■ **Required action**
Among the lines of the material below, count those with the string "assumptions". Give the number alone.

=== Begin Enclosure ===

/-- R164, R168: a link reset clears the receiver, the queues, the pending sets and the fetches and keeps all else; until the
function enumerates again the IN pipe takes nothing and a notice goes to its channel's pending set.  The last two clauses are
the model's inference: notes/assumptions/7.md. -/
def Obligations.LinkResetClearsLink : Prop :=
  (∀ s : State, exec .linkReset s = .next { s with
    fetches := []
    link := { s.link with
      received := [], requests := [], outbound := [], pendingSets := ⟨.empty, .empty, .empty, .empty⟩
      enumerated := false, restart := if s.link.restart = .idle then .idle else .due } }) ∧
  (∀ s : State, s.link.enumerated = false → exec .outboundEntryLeft s = .next s) ∧
  ∀ (s : State) (ch : Chan) (k : NoticeKind) (p : List Byte), s.link.enumerated = false → s.link.restart = .idle →
    s.selfTest.partFailed = false →
    s.notify ch k p = { s with link := { s.link with
      pendingSets := qset s.link.pendingSets ch ((qget s.link.pendingSets ch).add k) } }

/-- R164, R166, R174: enumeration puts HELLO first, and behind it one SUMMARY for each channel with a pending set,
ascending.  The channels present and the place of HELLO are the model's inference: notes/assumptions/6.md, 7.md. -/
def Obligations.EnumerationSendsHello : Prop :=
  ∀ s : State, s.link.restart = .idle → s.link.requests = [] → s.link.outbound = [] →
    ∃ hello : OutFrame, hello.kind = 0x60 ∧ hello.tag = 0 ∧ hello.payload.length = 13 ∧
      hello.payload = le2 0x2C44 ++ b1 1 ++ le2 s.selfTest.progress.toNat ++ le2 s.selfTest.failed.toNat ++
        yesNo s.selfTest.carried ++ b1 (channelSet (qmap (fun c => decide (c.state ≠ .absent)) s.channels)) ++
        b1 (channelSet (qmap (fun c => decide (c.kind = .cartridge)) s.channels)) ++ yesNo s.selfTest.partFailed ++
        le2 s.pool.capacity ∧
      exec .enumeration s = .next { s with link := { s.link with
        enumerated := true
        pendingSets := ⟨.empty, .empty, .empty, .empty⟩
        outbound := hello :: (allChans.filter (fun ch => decide (qget s.link.pendingSets ch ≠ .empty))).map
          (fun ch => { kind := 0x66, tag := 0, payload := b1 ch.val ++ b1 (noticeSetByte (qget s.link.pendingSets ch)) }) } }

=== End Enclosure ===

■ **Task output**
2